> [YOUR TASK]: Every line below should be duplicated exactly.

> [STUDY MATERIAL]:

• • • • • • •

-- ==== Sys2Proof/WellFormed.lean ====
section
/-! DEFINITION. Well-formed commands: the numbers and lists a request may carry, and the readings an event may bring. A request field of a well-formed command may still lie outside the values its rule accepts; the controller then refuses it (R177). -/

namespace Sys2Proof

/-- A number that two bytes of a payload can carry. -/
def fits (n : Nat) : Bool := decide (n < 65536)

/-- A number that one byte of a payload can carry (Section 2.7). -/
def fitsByte (n : Nat) : Bool := decide (n < 256)

/-- Both fields of a plan reference are bytes (Section 2.7). -/
def wfRef (r : PlanRef) : Bool := fitsByte r.plan && fitsByte r.tag

/-- A list of stage numbers fits a payload of at most 240 bytes (R174). -/
def wfStages (l : List Nat) : Bool := decide (l.length ≤ 240) && l.all fitsByte

/-- The fields of a SET_GROUP. -/
def GroupFields.wf (f : GroupFields) : Bool :=
  fits f.amber && fits f.redAmber && fitsByte f.lampsRed && fitsByte f.lampsAmber && fitsByte f.lampsGreen
    && fitsByte f.rmin

/-- The fields of a SET_CHANNEL that names a channel. -/
def ChannelFields.wf (f : ChannelFields) : Bool := fits f.nominal && fits f.operateLimit && fits f.releaseLimit

/-- The fields of a SET_RESPONSE that names JUNCTION. -/
def JunctionFields.wf (f : JunctionFields) : Bool := fits f.startFlash && fits f.startRed && fits f.endRed

/-- The fields of a SET_DETECTOR. -/
def DetectorFields.wf (f : DetectorFields) : Bool :=
  wfStages f.demands && f.extend.all fitsByte && fits f.debounce && fits f.stuckOn && fits f.quiet

/-- The role a SET_CORE carries. -/
def RoleField.wf : RoleField → Bool
  | .load c => fitsByte c
  | .common | .spare | .unused | .other => true

/-- The channel a SET_THRESHOLDS names. -/
def ChannelSel.wf : ChannelSel → Bool
  | .all => true
  | .one c => fitsByte c

/-- The threshold a SET_THRESHOLDS carries. -/
def LeakThreshold.wf : LeakThreshold → Bool
  | .milliamps x => fits x
  | .typeDefault => true

/-- The parts of a SET_THRESHOLDS. -/
def ThresholdFields.wf (f : ThresholdFields) : Bool :=
  f.leak.all (fun x => x.1.wf && x.2.wf) && f.warn.all fits && f.low.all fits && f.hours.all fits && f.lampK.all fits
    && f.cableK.all fits && f.holdMin.all fits

/-- The fields of a RECORD item. -/
def RecordFields.wf (f : RecordFields) : Bool := fitsByte f.stage && fits f.min && fits f.max && fits f.gap

/-- The fields of a present ENTRY item. -/
def EntryFields.wf (f : EntryFields) : Bool := fits f.tag && fitsByte f.first && fitsByte f.count && fitsByte f.start

/-- The item of a READ_PLAN. -/
def PlanItem.wf : PlanItem → Bool
  | .plan r => wfRef r
  | .directory => true
  | .stage n => fitsByte n
  | .record n => fitsByte n
  | .other => true

/-- The action of a TOD_WRITE. -/
def TodAction.wf : TodAction → Bool
  | .plan r => wfRef r
  | .flash => true
  | .base => true

/-- The target of a TOD_DELETE. -/
def TodTarget.wf : TodTarget → Bool
  | .all => true
  | .entry _ h m => fitsByte h && fitsByte m

/-- The name of a READ_CHANNEL. -/
def ChannelName.wf : ChannelName → Bool
  | .channel c => fitsByte c
  | .supply _ => true

/-- A well-formed command. -/
def Instr.wf : Instr → Bool
  | .setGroup _ g f => fitsByte g && f.wf
  | .setIntergreen _ i j v => fitsByte i && fitsByte j && v.all fits
  | .setChannel _ c f => fitsByte c && f.wf
  | .setChannelSupply _ _ op rel => fits op && fits rel
  | .setCore _ k cable number role => fitsByte k && fitsByte cable && fitsByte number && role.wf
  | .setResponse _ p _ _ => fitsByte p
  | .setResponseJunction _ f => f.wf
  | .setDetector _ d f => fitsByte d && f.wf
  | .setThresholds _ f => f.wf
  | .planWriteStage _ st _ => fitsByte st
  | .planWriteRecord _ p f => fitsByte p && f.wf
  | .planWritePoolLength _ n => fits n
  | .planWriteEntry _ p f => fitsByte p && f.all EntryFields.wf
  | .readPlan _ _ item => item.wf
  | .todWrite _ _ h m a => fitsByte h && fitsByte m && a.all TodAction.wf
  | .todDelete _ t => t.wf
  | .setClock _ w h m s => fitsByte w && fitsByte h && fitsByte m && fitsByte s
  | .selectPlan _ r _ => wfRef r
  | .demand _ l => wfStages l
  | .cancelJob _ n => fitsByte n
  | .readGroup _ g _ => fitsByte g
  | .readChannel _ n => n.wf
  | .readCore _ k _ => fitsByte k
  | .readDetector _ d _ => fitsByte d
  | .readAlarms _ p => fitsByte p
  | .readStatus _ _ p => fitsByte p
  | .mainsZeroCrossing level _ => fits level
  | .powerOn _ | .powerLoss | .referenceConversionEnd .. | .startEvent .. | .byteReceived .. | .interByteTimeout
  | .requestTaken | .frameTransmitted | .identify _ | .commitConfig _ | .planWriteCopy .. | .commitPlans _ | .start _
  | .stop _ | .resume _ | .clearOverride _ | .learn _ | .surveyNow _ | .ackAlarms _ | .restart _ | .clockMinuteChange
  | .amberTimerExpiry _ | .redAmberStartReached _ | .redAmberTimerExpiry _ | .greenReleaseTimeReached _
  | .greenTimerExpiry | .maximumTimerExpiry | .gapTimerExpiry | .detectorRawChange .. | .debounceTimerExpiry _
  | .stuckOnTimerExpiry _ | .quietTimerExpiry _ | .loadProofClosed _ | .loadProofOpened _ | .operateTimerExpiry _
  | .releaseTimerExpiry _ | .crosspointWaitTimerExpiry _ | .smcProofClosed | .smcProofOpened
  | .smcOperateTimerExpiry | .smcReleaseTimerExpiry | .ftrProofClosed | .ftrProofOpened | .ftrOperateTimerExpiry
  | .ftrReleaseTimerExpiry | .boundaryTimeout _ | .mainsLossTimerExpiry | .mainsReturnTimerExpiry | .converterGrant
  | .settleTimerExpiry _ | .repeatTimerExpiry _ | .darkTimerExpiry _ | .learnTimeLimitExpiry | .intervalTimerExpiry
  | .windowTimerExpiry | .eligibilityTimerExpiry | .chargeTimerExpiry | .surveyorReleaseTimerExpiry
  | .crosspointLineOpened | .crosspointLineClosed | .holdTimerExpiry .. | .startFlashExpiry | .startRedExpiry
  | .endRedExpiry | .storeWriteBegin | .storeWriteComplete _ => true

end Sys2Proof
end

• • • • • • •

> [PROBLEM SOLUTION]:
-- ==== Sys2Proof/WellFormed.lean ====
section
/-! DEFINITION. Well-formed commands: the numbers and lists a request may carry, and the readings an event may bring. A request field of a well-formed command may still lie outside the values its rule accepts; the controller then refuses it (R177). -/

namespace Sys2Proof

/-- A number that two bytes of a payload can carry. -/
def fits (n : Nat) : Bool := decide (n < 65536)

/-- A number that one byte of a payload can carry (Section 2.7). -/
def fitsByte (n : Nat) : Bool := decide (n < 256)

/-- Both fields of a plan reference are bytes (Section 2.7). -/
def wfRef (r : PlanRef) : Bool := fitsByte r.plan && fitsByte r.tag

/-- A list of stage numbers fits a payload of at most 240 bytes (R174). -/
def wfStages (l : List Nat) : Bool := decide (l.length ≤ 240) && l.all fitsByte

/-- The fields of a SET_GROUP. -/
def GroupFields.wf (f : GroupFields) : Bool :=
  fits f.amber && fits f.redAmber && fitsByte f.lampsRed && fitsByte f.lampsAmber && fitsByte f.lampsGreen
    && fitsByte f.rmin

/-- The fields of a SET_CHANNEL that names a channel. -/
def ChannelFields.wf (f : ChannelFields) : Bool := fits f.nominal && fits f.operateLimit && fits f.releaseLimit

/-- The fields of a SET_RESPONSE that names JUNCTION. -/
def JunctionFields.wf (f : JunctionFields) : Bool := fits f.startFlash && fits f.startRed && fits f.endRed

/-- The fields of a SET_DETECTOR. -/
def DetectorFields.wf (f : DetectorFields) : Bool :=
  wfStages f.demands && f.extend.all fitsByte && fits f.debounce && fits f.stuckOn && fits f.quiet

/-- The role a SET_CORE carries. -/
def RoleField.wf : RoleField → Bool
  | .load c => fitsByte c
  | .common | .spare | .unused | .other => true

/-- The channel a SET_THRESHOLDS names. -/
def ChannelSel.wf : ChannelSel → Bool
  | .all => true
  | .one c => fitsByte c

/-- The threshold a SET_THRESHOLDS carries. -/
def LeakThreshold.wf : LeakThreshold → Bool
  | .milliamps x => fits x
  | .typeDefault => true

/-- The parts of a SET_THRESHOLDS. -/
def ThresholdFields.wf (f : ThresholdFields) : Bool :=
  f.leak.all (fun x => x.1.wf && x.2.wf) && f.warn.all fits && f.low.all fits && f.hours.all fits && f.lampK.all fits
    && f.cableK.all fits && f.holdMin.all fits

/-- The fields of a RECORD item. -/
def RecordFields.wf (f : RecordFields) : Bool := fitsByte f.stage && fits f.min && fits f.max && fits f.gap

/-- The fields of a present ENTRY item. -/
def EntryFields.wf (f : EntryFields) : Bool := fits f.tag && fitsByte f.first && fitsByte f.count && fitsByte f.start

/-- The item of a READ_PLAN. -/
def PlanItem.wf : PlanItem → Bool
  | .plan r => wfRef r
  | .directory => true
  | .stage n => fitsByte n
  | .record n => fitsByte n
  | .other => true

/-- The action of a TOD_WRITE. -/
def TodAction.wf : TodAction → Bool
  | .plan r => wfRef r
  | .flash => true
  | .base => true

/-- The target of a TOD_DELETE. -/
def TodTarget.wf : TodTarget → Bool
  | .all => true
  | .entry _ h m => fitsByte h && fitsByte m

/-- The name of a READ_CHANNEL. -/
def ChannelName.wf : ChannelName → Bool
  | .channel c => fitsByte c
  | .supply _ => true

/-- A well-formed command. -/
def Instr.wf : Instr → Bool
  | .setGroup _ g f => fitsByte g && f.wf
  | .setIntergreen _ i j v => fitsByte i && fitsByte j && v.all fits
  | .setChannel _ c f => fitsByte c && f.wf
  | .setChannelSupply _ _ op rel => fits op && fits rel
  | .setCore _ k cable number role => fitsByte k && fitsByte cable && fitsByte number && role.wf
  | .setResponse _ p _ _ => fitsByte p
  | .setResponseJunction _ f => f.wf
  | .setDetector _ d f => fitsByte d && f.wf
  | .setThresholds _ f => f.wf
  | .planWriteStage _ st _ => fitsByte st
  | .planWriteRecord _ p f => fitsByte p && f.wf
  | .planWritePoolLength _ n => fits n
  | .planWriteEntry _ p f => fitsByte p && f.all EntryFields.wf
  | .readPlan _ _ item => item.wf
  | .todWrite _ _ h m a => fitsByte h && fitsByte m && a.all TodAction.wf
  | .todDelete _ t => t.wf
  | .setClock _ w h m s => fitsByte w && fitsByte h && fitsByte m && fitsByte s
  | .selectPlan _ r _ => wfRef r
  | .demand _ l => wfStages l
  | .cancelJob _ n => fitsByte n
  | .readGroup _ g _ => fitsByte g
  | .readChannel _ n => n.wf
  | .readCore _ k _ => fitsByte k
  | .readDetector _ d _ => fitsByte d
  | .readAlarms _ p => fitsByte p
  | .readStatus _ _ p => fitsByte p
  | .mainsZeroCrossing level _ => fits level
  | .powerOn _ | .powerLoss | .referenceConversionEnd .. | .startEvent .. | .byteReceived .. | .interByteTimeout
  | .requestTaken | .frameTransmitted | .identify _ | .commitConfig _ | .planWriteCopy .. | .commitPlans _ | .start _
  | .stop _ | .resume _ | .clearOverride _ | .learn _ | .surveyNow _ | .ackAlarms _ | .restart _ | .clockMinuteChange
  | .amberTimerExpiry _ | .redAmberStartReached _ | .redAmberTimerExpiry _ | .greenReleaseTimeReached _
  | .greenTimerExpiry | .maximumTimerExpiry | .gapTimerExpiry | .detectorRawChange .. | .debounceTimerExpiry _
  | .stuckOnTimerExpiry _ | .quietTimerExpiry _ | .loadProofClosed _ | .loadProofOpened _ | .operateTimerExpiry _
  | .releaseTimerExpiry _ | .crosspointWaitTimerExpiry _ | .smcProofClosed | .smcProofOpened
  | .smcOperateTimerExpiry | .smcReleaseTimerExpiry | .ftrProofClosed | .ftrProofOpened | .ftrOperateTimerExpiry
  | .ftrReleaseTimerExpiry | .boundaryTimeout _ | .mainsLossTimerExpiry | .mainsReturnTimerExpiry | .converterGrant
  | .settleTimerExpiry _ | .repeatTimerExpiry _ | .darkTimerExpiry _ | .learnTimeLimitExpiry | .intervalTimerExpiry
  | .windowTimerExpiry | .eligibilityTimerExpiry | .chargeTimerExpiry | .surveyorReleaseTimerExpiry
  | .crosspointLineOpened | .crosspointLineClosed | .holdTimerExpiry .. | .startFlashExpiry | .startRedExpiry
  | .endRedExpiry | .storeWriteBegin | .storeWriteComplete _ => true

end Sys2Proof
end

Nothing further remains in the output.